PDFHighlights.Internal.PDF.get_author — Method

get_author(pdf::String) -> String

Extract the author from the PDF.

Arguments

pdf::String: absolute or relative path to the PDF file

Returns

String: the author

Throws

Exceptions from: get_author_title

Example

using PDFHighlights

path_to_pdf = joinpath(
    pathof(PDFHighlights) |> dirname |> dirname,
    "test",
    "pdf",
    "TestPDF.pdf"
)

get_author(path_to_pdf) == "Pavel Sobolev"

source

PDFHighlights.Internal.PDF.get_author_title — Method

get_author_title(pdf::String) -> Tuple{String, String}

Extract the author and title from the PDF.

Arguments

pdf::String: absolute or relative path to the PDF file

Returns

Tuple{String, String}: the author and title

Throws

FileDoesNotExist: the specified file doesn't exist
NotPDF: the specified path does not end in .pdf

Example

using PDFHighlights

path_to_pdf = joinpath(
    pathof(PDFHighlights) |> dirname |> dirname,
    "test",
    "pdf",
    "TestPDF.pdf",
)

get_author_title(path_to_pdf) == ("Pavel Sobolev", "A dummy PDF for tests")

source

PDFHighlights.Internal.PDF.get_authors_titles — Method

get_authors_titles(dir::String) -> Tuple{Vector{String}, Vector{String}}

Extract the authors and titles from all PDFs found recursively in the passed directory.

Arguments

dir::String: a directory with PDF files

Returns

Tuple{Vector{String}, Vector{String}}: the authors and titles

Throws

DirectoryDoesNotExist: the specified directory doesn't exist
Exceptions from: get_author_title

Example

using PDFHighlights

path_to_pdf_dir = joinpath(pathof(PDFHighlights) |> dirname |> dirname, "test", "pdf")

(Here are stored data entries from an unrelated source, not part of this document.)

-- ==== Sys2Proof/Machine/PorterCore.lean ====
section
/-!
DEFINITION. Porter channels: descriptors, the path of an access, source reads, the end of a descriptor, chains, triggers,
pauses and aborts (R344 to R370). Accesses that the Flue link carries are performed in Machine/Porter.lean.
-/
namespace Sys2Proof.Machine

/-! ## States of a channel (R371) -/
abbrev chIdle : Nat := 0
abbrev chRunning : Nat := 1
abbrev chWaiting : Nat := 2
abbrev chAtTail : Nat := 3
abbrev chPaused : Nat := 4
abbrev chHalted : Nat := 5
abbrev chRetired : Nat := 6

/-- The state of channel c, 0 to 27 (R344). -/
def State.ch (s : State) (c : Nat) : Nat := s.get F.CH_STATUS_STATE c

/-- Set the state of a channel; Halted is an interrupt level (R593). -/
def State.setCh (s : State) (c v : Nat) : State := (s.put F.CH_STATUS_STATE v c).irqTouch (192 + c)

/-! ## Descriptors (R346, R347) -/

/-- A field of CTRL. -/
def Descriptor.at (d : Descriptor) (lo w : Nat) : Nat := d.ctrl / 2 ^ lo % 2 ^ w
def Descriptor.tail (d : Descriptor) : Bool := d.at 31 1 == 1
def Descriptor.barrier (d : Descriptor) : Bool := d.at 30 1 == 1
def Descriptor.priv (d : Descriptor) : Bool := d.at 26 1 == 1
def Descriptor.op (d : Descriptor) : Nat := d.at 24 2
def Descriptor.fill (d : Descriptor) : Bool := d.op == 1
def Descriptor.srcWidth (d : Descriptor) : Nat := 2 ^ d.at 19 3
def Descriptor.dstWidth (d : Descriptor) : Nat := 2 ^ d.at 16 3
def Descriptor.stall (d : Descriptor) : Nat := d.at 0 12

/-- The fields of the 64 bytes (R346). -/
def descriptorOf (b : List Byte) : Descriptor :=
  { src := leNat (b.take 8), dst := leNat ((b.drop 8).take 8), length := leNat ((b.drop 16).take 4),
    ctrl := leNat ((b.drop 20).take 4), next := leNat ((b.drop 24).take 8) / 64 * 64, pattern := leNat ((b.drop 48).take 8) }

/-- Refused Invalid (R350). -/
def Descriptor.invalid (d : Descriptor) : Bool :=
  let w := if d.fill then d.dstWidth else max d.srcWidth d.dstWidth
  decide (2 ≤ d.op) || d.at 16 3 == 7 || (!d.fill && d.at 19 3 == 7) || decide (2 ^ 30 < d.length)
    || d.length % w != 0 || d.dst % d.dstWidth != 0 || (!d.fill && d.src % d.srcWidth != 0)

/-- The address of the next source and destination access. -/
def Descriptor.srcAt (d : Descriptor) (n : Nat) : Nat := if d.at 23 1 == 1 then d.src else d.src + n
def Descriptor.dstAt (d : Descriptor) (n : Nat) : Nat := if d.at 22 1 == 1 then d.dst else d.dst + n

/-! ## The path of an access (R227 to R234, R239, R352) -/

/-- Where an access of a channel goes. -/
inductive Path where
  /-- the default map: register space, scratchpad, Ember store -/
  | internal
  /-- a memory device or a home engine -/
  | device (m : Msg)
  /-- denied by the checker of a context -/
  | denied (ctx : Nat) (p : Part)
  /-- a bus error; `nowhere` for a privileged access that reaches nothing (R234) -/
  | busError (nowhere : Bool)
  /-- the checker is disabled -/
  | waits
deriving DecidableEq, Repr

/-- The message of an access to a place. -/
def State.porterMsg (s : State) (c ctx : Nat) (x : Place) (write : Bool) : Msg :=
  let m : Msg := { id := 0, cls := 8, op := (if write then .bulkWrite else .bulkRead), input := 96 + c, dst := 0, ctx := ctx,
                   stall := x.stall, addr := x.addr, len := x.len, slice := x.slice, off := x.off, device := x.device,
                   mkt := .uncached, partialWr := write && decide (x.len < 64), session := (s.chan c).serial }
  match x.slice with
  | some r =>
    let p := (s.sliceOf (c / 14) r).1
    { m with dst := if r.region then 124 + halfOf p else p }
  | none => { m with dst := x.raw.1, ld := x.raw.2.1, dpa := x.raw.2.2 }

/-- An access that its window permits: to a device that takes it, or a bus error (R356). -/
def State.toPlace (s : State) (c ctx w addr len : Nat) (write : Bool) : Path :=
  let m := s.porterMsg c ctx (s.decodeAt (c / 14) ctx w addr len) write
  let far := (if m.dst < 96 then halfOf m.dst else m.dst - 124) != c / 14 && s.buf.seamRefused.contains (c / 14)
  if far || (m.dst < 96 && s.refuses m.dst) then .busError false else .device m

/-- The Keep region's part of the default map (R234): addresses of the region, as its device addresses (log entry 19). -/
def State.inKeep (s : State) (addr : Nat) : Bool :=
  let b := s.get F.KEEP_BASE_BASE * 2 ^ 24
  s.flag F.KEEP_CTRL_VALID && decide (0x40000000 ≤ addr) && decide (b ≤ addr) && decide (addr < b + 2 ^ 24)

/-- An access that the checker of a context handles. -/
def State.checkedPath (s : State) (c ctx : Nat) (tag : Option Nat) (addr len : Nat) (write : Bool) : Path :=
  if !s.flag F.CHK_CTRL_EN ctx then (if s.flag F.CHK_CTRL_HOLD_EXPIRED ctx then .busError false else .waits)
  else
    let p := s.checkPart (c / 14) ctx write tag addr len
    match p.ok, p.window with
    | true, some w => s.toPlace c ctx w addr len write
    | _, _ => .denied ctx p

/-- A privileged access: context 95, then the default map (R234). -/
def State.privPath (s : State) (c addr len : Nat) (write : Bool) : Path :=
  match s.windowOf (c / 14) 95 addr with
  | some _ => s.checkedPath c 95 none addr len write
  | none =>
    if addr < 0x40000000 then .internal
    else if s.inKeep addr then
      let p := s.get F.KEEP_CTRL_PORT
      let m := s.porterMsg c 95 ⟨none, 0, (p, s.get F.KEEP_CTRL_LD, addr), none, false, addr, len⟩ write
      if s.refuses p then .busError false else .device m
    else .busError true

/-- The path of an access of a descriptor. -/
def State.porterPath (s : State) (c : Nat) (d : Descriptor) (addr len : Nat) (write : Bool) : Path :=
  if d.priv then s.privPath c addr len write
  else s.checkedPath c (s.get F.STALL_BIND_HOST d.stall) (some d.stall) addr len write

/-! ## Errors (R356, R359) -/

/-- Set a bit of CH_ERR: its fault and interrupt level (R371, R593). -/
def State.chErr (s : State) (f : Fld) (c : Nat) (addr : Option Nat) : State :=
  let s := match addr with | some a => s.put F.CH_ERR_ADDR_V a c | none => s
  (s.setErr f c (776 + c / 14) { addr := addr }).irqTouch (192 + c)

/-- Reads that are out are discarded: a request not yet at a device leaves, one at a device is ignored when it returns. -/
def State.dropReads (s : State) (c : Nat) : State :=
  let mine (m : Msg) : Bool := m.input == 96 + c && decide (m.op = .bulkRead)
  let s := (s.msgs.filter (fun m => mine m && decide (m.stage ≠ .atDevice) && decide (m.stage ≠ .onSeam))).foldl (fun s m => s.remove m) s
  let s := { s with msgs := s.msgs.map (fun (m : Msg) => if mine m then { m with squashed := true, stall := none } else m) }
  s.setChan c { s.chan c with reads := [] }

/-- A bus error ends the descriptor in progress (R356). -/
def State.chBus (s : State) (c addr : Nat) (nowhere : Bool) : State :=
  let s := if nowhere then s.raise 784 { addr := some addr } else s
  let s := (s.chErr F.CH_ERR_BAD c (some addr)).dropReads c
  s.setChan c { s.chan c with bad := true, pack := [] }

/-- Failed writes that came back: one of the descriptor in progress is a bus error, an earlier one a late error (R359). -/
def State.chTakeFailed (s : State) (c : Nat) : State :=
  (s.msgs.filter (fun m => m.input == 96 + c && decide (m.op = .bulkWrite) && decide (m.stage = .returned))).foldl (fun s m =>
    let s := s.remove m
    if m.session == (s.chan c).serial && (s.chan c).started then s.chBus c m.addr false
    else (s.chErr F.CH_ERR_LATE_WRITE_ERR c (some m.addr)).setChan c { s.chan c with lateErr := true }) s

get_authors_titles(path_to_pdf_dir) == (["Pavel Sobolev"], ["A dummy PDF for tests"])

source

PDFHighlights.Internal.PDF.get_comments — Method

get_comments(target::String; concatenate::Bool=false) -> Vector{String}

Extract the comments from a passed PDF or all PDFs found recursively in the passed directory.

Arguments

target::String: a PDF file or a directory with PDF files

Keywords

concatenate::Bool=false: if true, concatenate the highlights

Returns

Vector{String}: the comments

Throws

Exceptions from: get_highlights_comments_pages

Example

using PDFHighlights

path_to_pdf_dir = joinpath(pathof(PDFHighlights) |> dirname |> dirname, "test", "pdf")
path_to_pdf = joinpath(path_to_pdf_dir, "TestPDF.pdf")

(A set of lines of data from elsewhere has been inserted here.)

-- ==== Sys2Proof/Machine/RelocOps.lean ====
section
/-!
DEFINITION. Relocations as operations: start, publication, pause, commit, release, rollback, resume (R374 to R396), which
the context's events and the commands of ECP share.
-/
namespace Sys2Proof.Machine

/-! ## Pausing (R384, R393) -/

/-- A context goes on from a W: it copies, or copies back (R382, R391). -/
def State.rlRuns (s : State) (x w : Nat) : State :=
  let c := s.reloc x
  ((s.setRl x (if c.back then rlReverse else rlCopying)).setReloc x { c with phase := (if c.back then 6 else 1) }).rlPublish x w

/-- A paused context resumes once every cause has ended: it publishes its chunk again (R384). -/
def State.rlResumeCheck (s : State) (x : Nat) : State :=
  if s.rlState x == rlPaused && !s.rlPauses x then s.rlRuns x (s.wmark (x / 4) x) else s

/-- Every context. -/
def State.allResumeChecks (s : State) : State := (List.range 8).foldl (fun s x => s.rlResumeCheck x) s

/-- PAUSE written (R384): setting it stops a context that has no chunk in copy; clearing it lets it resume. -/
def State.rlSetPause (s : State) (x : Nat) (b : Bool) : State := (s.putFlag F.RELOC_CTRL_PAUSE b x).rlResumeCheck x

/-! ## Committing (R387 to R389) -/

/-- The commit transaction (R388): firmware's own, in slot 3, where none of this context waits there. A REMOTE relocation's has no
item, so it ends at once at the same epoch (R284). -/
def State.rlCommitNow (s : State) (x : Nat) : Status × State :=
  if s.fwHas (.relocCommit x) then (.busy, s)
  else if s.refusing then (.busy, s.fwRefused (.relocCommit x) .busy)
  else if (s.rlItems x).isEmpty then (.ok, s.rlPrepared x)
  else (.ok, s.fwTxn (.relocCommit x))

/-- The commit of a Synced relocation (R387, R388): a slice whose home changes is handed over first. -/
def State.rlCommit (s : State) (x : Nat) : Status × State :=
  let r := s.rlSlice x
  if s.rlState x != rlSynced || s.fwHas (.relocCommit x) then (.busy, s)
  else if r.region && (s.rlHomes x).1 != (s.rlHomes x).2 then
    let s := (s.setRl x rlHandover).setReloc x { s.reloc x with phase := 3 }
    (.ok, s.withMarket (fun m => { m with handing := m.handing ++ [r] }))
  else s.rlCommitNow x

/-- W = N: the context reads Synced, and commits by itself under AUTO_COMMIT (R382, R388). -/
def State.rlSync (s : State) (x : Nat) : State :=
  let s := (s.setRl x rlSynced).setReloc x { s.reloc x with phase := 2 }
  if s.flag F.RELOC_CTRL_AUTO_COMMIT x then (s.rlCommit x).2 else s

/-- The source of a committed relocation is given up (R389, R396): its range is scrubbed, the context is free, the start
operation ends OK. -/
def State.rlRelease (s : State) (x : Nat) : State :=
  let r := s.rlSlice x
  let s := if s.flag F.RELOC_OBJECT_REMOTE x then s.clearReg .STALL_SLICE r.obj r.way else s
  let s := s.releaseRange (sliceRange (s.rd .RELOC_SRC x) (s.rlUnits x) none)
  let s := if r.region then
      s.releaseRange { port := s.get F.RELOC_SRC_PORT x, ld := s.get F.RELOC_SRC_LD x,
                       start := 32 * s.get F.RELOC_LEDGER_SRC_LEDGER_BASE x, len := s.get F.RELOC_CHUNKS_N x / 8 }
    else s
  (s.endOp (.relocation x) .ok).rlFreeCtx x

/-! ## Rolling back (R390, R391) -/

/-- A tainted context copies chunks 0 to W - 1 back before it is rolled back (R391). -/
def State.rlStartReverse (s : State) (x : Nat) : State :=
  ((s.put F.RELOC_REVERSE_V 0 x).setReloc x { s.reloc x with back := true, fails := 0 }).rlRuns x (s.wmark (x / 4) x)

/-- The rollback command, or an abort of the start (R390): a tainted context first copies back (R391). One that rolls back already goes
on. -/
def State.rlBack (s : State) (x : Nat) : Status × State :=
  let v := s.rlState x
  if v == rlFree || v == rlCommitting then (.busy, s)
  else if v == rlRollingBack || (s.reloc x).back then (.ok, s)
  else
    let r := s.rlSlice x
    let s := s.withMarket (fun m => { m with handing := m.handing.filter (fun y => y != r) })
    if s.rlNeedsReverse x then (.ok, s.rlStartReverse x) else (.ok, s.rlRollback x)

/-! ## Resuming (R265, R385, R393) -/

/-- Why a port keeps a Failed Stall or a Stopped context from resuming (R265): BUSY while it is held, INVALID unless it is in L0
with the recorded device. A port in L0p carries traffic and counts as in L0 (DESIGN CHOICE, log entry 169). -/
def State.portNotBack (s : State) (ps : List Nat) : Option Status :=
  if ps.any (fun p => s.isHeld p) then some .busy
  else if ps.any (fun p => (s.linkState p != lsL0 && s.linkState p != lsL0p) || !(s.inventory.any (fun d => d.port == p))) then some .invalid
  else none

/-- RELOC_RESUME: a Stopped context goes on from its W (R385). -/
def State.rlResume (s : State) (x : Nat) : Status × State :=
  if s.rlState x != rlStopped then (.busy, s)
  else
    match s.portNotBack [s.get F.RELOC_SRC_PORT x] with
    | some e => (e, s)
    | none =>
      if s.swapped.contains (s.rlSlice x) then (.invalid, s)
      else (.ok, (s.setReloc x { s.reloc x with fails := 0 }).rlRuns x (s.wmark (x / 4) x))

/-! ## After a reset of the Hearth (R395) -/

/-- Settle the record of a context: copying, forward or back, resumes at the journalled W, a Synced one commits again under AUTO_COMMIT,
a handover is run again, a committing one whose slice is still on the source reads Synced, a rollback is completed. -/
def State.rlSettle1 (s : State) (x : Nat) : State :=
  let v := s.rlState x
  if v == rlCopying || v == rlPaused || v == rlReverse then s.rlRuns x (s.reloc x).journalled
  else if v == rlSynced && s.flag F.RELOC_CTRL_AUTO_COMMIT x then (s.rlCommit x).2
  else if v == rlHandover then ((s.setRl x rlSynced).rlCommit x).2
  else if v == rlCommitting && s.rlOnSource 2 x && !s.flag F.RELOC_OBJECT_REMOTE x then (s.setRl x rlSynced).setReloc x { s.reloc x with phase := 2 }
  else if v == rlRollingBack then s.rlRollback x
  else s

/-- Settle every context. -/
def State.rlSettle (s : State) : State :=
  let s := s.withMarket (fun m => { m with handing := [], awaiting := [] })
  (List.range 8).foldl (fun s x => s.rlSettle1 x) s

end Sys2Proof.Machine
end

get_comments(path_to_pdf_dir; concatenate=true) ==
get_comments(path_to_pdf; concatenate=true) ==
["Comment 1", "Comment 2 Comment 3", "Comment 4", "", "", "", ""]

source

PDFHighlights.Internal.PDF.get_comments_pages — Method

get_comments_pages(
    target::String;
    concatenate::Bool=false,
) -> Tuple{Vector{String}, Vector{Int32}}

Extract the comments and pages from a passed PDF or all PDFs found recursively in the passed directory.

Arguments

target::String: a PDF file or a directory with PDF files

Keywords

concatenate::Bool=false: if true, concatenate the highlights

Returns

Tuple{Vector{String}, Vector{Int32}}: the comments and pages

Throws

Exceptions from: get_highlights_comments_pages

Example

using PDFHighlights

path_to_pdf_dir = joinpath(pathof(PDFHighlights) |> dirname |> dirname, "test", "pdf")
path_to_pdf = joinpath(path_to_pdf_dir, "TestPDF.pdf")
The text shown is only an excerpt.